Я усмехнулся, пересадил его на верх фюзеляжа и, передвинув стремянку, начал полировать правое крыло Дейзи.
— Значит, безусловной Любовь становится только тогда, — произнес он наконец, — когда ее перестают заботить наши игры.
— Наши игры и наши цели, — сказал я. — Ни самосохранение, ни справедливость, ни мораль, ни совершенствование, ни образование, ни прогресс. Она любит нас такими, каковы мы есть, а не какими мы хотим казаться. Поэтому, наверное, смерть — такой шок.
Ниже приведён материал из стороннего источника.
/-- One range of a manifest's SLOW_TIER (key 11): virtual address, logical crystallizer, 2 MiB pages, and where in the
crystallizer's slow tier firmware places it, in 2 MiB pages. -/
structure SlowReq where
  va : BitVec 56
  lx : Fin 8
  pages : BitVec 17
  base : BitVec 17
  deriving DecidableEq, Repr

/-- One entry of a manifest's ROUTES (key 15): device id, PRIMARY and ALT ports, none for none. -/
structure RouteReq where
  dev : BitVec 16
  primary : PortIx
  alt : Option PortIx
  deriving DecidableEq, Repr

/-- A job manifest (R586). `bad` says that a key or value of the CBOR map breaks R586 or the checks of the rules it
names. `mask` is the map form of DIES. GROUPS and QUEUES are the bytes of the dies' tables, one after the other in logical
order, with the virtual address at which firmware stores them; `groupCount` is the number of group records of a die.
`softAt` and `grants` are what firmware gives the partition beside the manifest: BRN_SOFT_BASE, and window offsets that
its program may write. -/
structure Manifest where
  bad : Bool
  jobId : BitVec 64
  seed : BitVec 64
  device : BitVec 16
  devices : List (BitVec 16)
  timeMaster : BitVec 16
  periodUs : BitVec 8
  dies : Fin 5
  mask : Option (BitVec 4)
  program : List Byte
  sha : List Byte
  entry : BitVec 56
  memory : List MemReq
  retWays : Fin 17
  retVbase : BitVec 56
  slow : List SlowReq
  groups : List Byte
  groupsAt : BitVec 56
  groupCount : BitVec 16
  queues : List Byte
  queuesAt : BitVec 56
  conns : List (BitVec 16 × Fin 4)
  routes : List RouteReq
  parent : Option PortIx
  children : BitVec 64
  feeders : List (Fin 256 × PortIx)
  balance : Bool
  floorW : BitVec 16
  envelopeW : BitVec 32
  capW : BitVec 16
  serving : Bool
  snapAccess : Bool
  softAt : BitVec 56
  grants : List (BitVec 32)
  deriving DecidableEq, Repr

/-- The header of a controller command (R577): the session it came on, SEQ, EPOCH, whether a reserved field is
non-zero, and LEN. -/
structure CmdHdr where
  ses : Fin 16
  seq : BitVec 64
  epoch : BitVec 64
  rsv : Bool
  len : BitVec 32
  deriving DecidableEq, Repr

/-- The certificate of a session (R576): the key its chain ends at (its hash, or none for the vendor key), the role it
names, and the low 48 bits of the SHA-384 hash of its key. -/
structure Cert where
  anchor : Option (List Byte)
  role : Fin 4
  id : BitVec 48
  deriving DecidableEq, Repr

/-- The path by which a session reaches firmware (R22, R576): MGMT0 or MGMT1, Tuimal transport on an optical port, or a port
in the Ethernet personality. -/
inductive SesPath where
  | mgmt (k : Fin 2)
  | tuimal (p : PortIx)
  | ethernet (p : Fin 8)
  deriving DecidableEq, Repr

/-- A session offered: its path and the certificate shown. -/
structure SesOffer where
  path : SesPath
  cert : Cert
  deriving DecidableEq, Repr

/-- A unit whose fence bit firmware writes (R522). -/
inductive FenceUnit where
  | engine (p : ClusterIx) (e : Fin 16)
  | pan (p : ClusterIx)
  | core (c : CoreIx)
  | way (c : ClusterIx) (w : Fin 32)
  | sluice (i : SluIx)
  | slowChan (x : XtlIx) (ch : Fin 16)
  deriving DecidableEq, Repr

/-- What UCODE_LOAD carries (R596): microcode for the Brine units of a die mask, signed as a slot image is, or one of the
three calibration tables. -/
inductive Ucode where
  | brine (dies : BitVec 4) (image vsig osig : List Byte)
  | calibration (table : Fin 3) (data : List Byte)
  deriving DecidableEq, Repr

/-- What QUERY reads. -/
inductive Query where
  | job (id : BitVec 64)
  | partition (p : PartIx)
  | register (off : BitVec 32)
  | slotId
  deriving DecidableEq, Repr

/-- Why JOB_END is performed (R590): to complete an end that has begun, or because firmware aborts the job. -/
inductive EndWhy where
  | finish
  | coreStopped
  | unreachable
  | recordLost
  deriving DecidableEq, Repr

/-- A region of a checkpoint plan (R593), the sluice whose tap it uses, and for a slow-tier region the crystallizer. -/
structure CkptRegion where
  va : BitVec 56
  len : BitVec 40
  slu : SluIx
  slow : Option XtlIx
  deriving DecidableEq, Repr

/-- The target of a checkpoint: a RoCE queue pair, the port the service binds it to, and a remote address; or a Tuimal
endpoint and remote address. -/
inductive CkptTarget where
  | roce (q : Fin 256) (port : Fin 8) (addr : BitVec 64)
  | tuimal (dev : BitVec 16) (die : Fin 4) (addr : BitVec 64)
  deriving DecidableEq, Repr

/-- One module's part of a round of balancing (R550): its device id, WAIT_NS, cap, floor and class value in 25 W steps,
and whether its schedule write was refused. -/
structure BalPart where
  dev : BitVec 16
  wait : BitVec 32
  cap : BitVec 9
  floor : BitVec 9
  cls : BitVec 9
  refused : Bool
  deriving DecidableEq, Repr

/-- What a boot finds and does (R571): milliseconds to service, whether stage 1 reaches service, faulty cells of the pans
(pan, engine, physical row and column), and the boot self-tests in order with what they found. -/
structure BootEnv where
  ms : BitVec 16
  reaches : Bool
  cells : List (ClusterIx × Fin 16 × BitVec 9 × BitVec 9)
  tests : List (FenceUnit × Bool)
  deriving DecidableEq, Repr
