-- ==== Sys2Proof/Machine/StateBoard.lean ====
section
/-! DEFINITION. The state of the module's input monitor, always-on island and pins (19_module.md). -/

namespace Sys2Proof.Machine

/-- The condition of the module (R608, R610, R611, R616): off; PWR_EN asserted and waiting for VIN; RESET_L low; waiting
for REFCLK; booting; in service (M0 to M3); RECOVERY; tripped. -/
inductive BoardPhase where
  | off | waitVin | reset | waitRef | boot | run | recovery | tripped
  deriving DecidableEq, Repr

/-- An entry of the fault log (R612, R620): cause, die, tide number. -/
structure FaultRec where
  cause : Nat
  die : Nat
  tide : BitVec 64
  deriving DecidableEq, Repr

structure BoardSt where
  phase : BoardPhase
  /-- the alert register (R613) -/
  alert : BitVec 5
  /-- in-band interrupts requested and not yet taken: their data bytes (R613) -/
  ibi : List Byte
  /-- in-band interrupts enabled (ENEC, R619) -/
  ibiEn : Bool
  /-- fault log, newest last, and how many of its trips firmware has reported with event 0x0207 (R531) -/
  log : List FaultRec
  reported : Nat
  /-- the primary on D1 has failed: FAULT_L held (R566) -/
  d1Failed : Bool
  /-- REFCLK is locked (R616) -/
  refclk : Bool
  /-- SLOT_ID as sampled (R615) -/
  slotId : BitVec 6
  /-- input voltage in 10 mV and power in W as the sensor gives them (R620) -/
  vin : Nat
  watts : Nat
  /-- I3C register index, dynamic address (R619, R620), and the bytes the last private read or command returned -/
  i3cIx : Nat
  dynAddr : Option (BitVec 7)
  i3cOut : List Byte
  /-- JTAG instruction register, boundary cells preloaded, boundary cells captured, and what the last instruction's data
  register read (R621) -/
  ir : BitVec 8
  bscan : BitVec 13
  capture : BitVec 13
  dr : BitVec 32
  /-- MC0 and MC1 held in reset after a takeover, and a takeover during boot not yet reported (R566) -/
  mcHeld : Bool
  tookInBoot : Bool
  deriving DecidableEq, Repr

/-- After reset the module boots with REFCLK locked (R571); the port of JTAG stands at IDCODE (R621); the pins and
sensors are those of log entry 5. -/
def BoardSt.reset : BoardSt where
  phase := .boot
  alert := 0
  ibi := []
  ibiEn := false
  log := []
  reported := 0
  d1Failed := false
  refclk := true
  slotId := 0
  vin := 0
  watts := 0
  i3cIx := 0
  dynAddr := none
  i3cOut := []
  ir := 0x01
  bscan := 0
  capture := 0
  dr := 0
  mcHeld := false
  tookInBoot := false

end Sys2Proof.Machine
end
В ней наиболее сильно проявляется контраст между ролью и реальностью. Те, кому удалось вернуться буквально с того света, говорят, что эта любовь обрушивается, словно молот.
— И она одинакова для скотоводов и для фермеров, разводящих цветы?
— Для убийц и жертв, кротких и чудовищ. Одинаковая для всех. Абсолютная. Всеобъемлющая. Безусловная. Любовь.
Дикки лег на фюзеляж, прижавшись щекой к холодному металлу и наблюдая, как я работаю.
— Все эти вещи, которые ты мне рассказываешь, — откуда ты их узнал?
— Я надеялся, что ты это знаешь, — сказал я. — Сколько я себя помню, для меня всегда было важно: «Как устроена Вселенная? Когда она появилась»?
Я ожидал, что он что-нибудь мне сообщит, но если он и знал, в чем кроются истоки этого любопытства, то не собирался говорить.
— Откуда ты знаешь, что твои ответы правильны? — спросил он.
— Я этого и не знаю. Но каждый вопрос создает внутреннюю напряженность, которая потрескивает во мне, пока не находится ответ. Когда вопрос соприкасается с ответом, он заземляется на интуицию, происходит голубая вспышка, и напряженность уходит. Она не сообщает, «правильно» или «неправильно», а просто: «ответ получен».
Ого, подумал я в наступившей тишине, вмятина на передней кромке… мы, должно быть, попали в сгусток воздуха во время последнего полета.
— Приведи пример, — попросил он.
Я медленно полировал крыло, вспоминая.
— Когда я кочевал по стране, — начал я, — торгуя на пастбищах Среднего Запада полетами на старом Флите, некоторое время я ощущал вину. Честно ли было с моей стороны жить подобным образом, летя за ветром и зарабатывая этим на жизнь, когда другие люди вынуждены трудиться с девяти и до пяти? Но ведь не каждый может вести кочевую жизнь, думал я.
— Это и было твоим вопросом? — сказал он.
— Это было той самой напряженностью, гудевшей во мне много недель: все не могут быть кочевниками. Почему же я не живу как другие? Справедливо ли, что я имею такие привилегии?
Он не видел эту картину: смешной, раздражительный, покрытый маслом авиатор, ночующий под крылом своего самолета, зарабатывающий долларовую бумажку с полета и мучающийся оттого, что он — самый счастливый парень в мире.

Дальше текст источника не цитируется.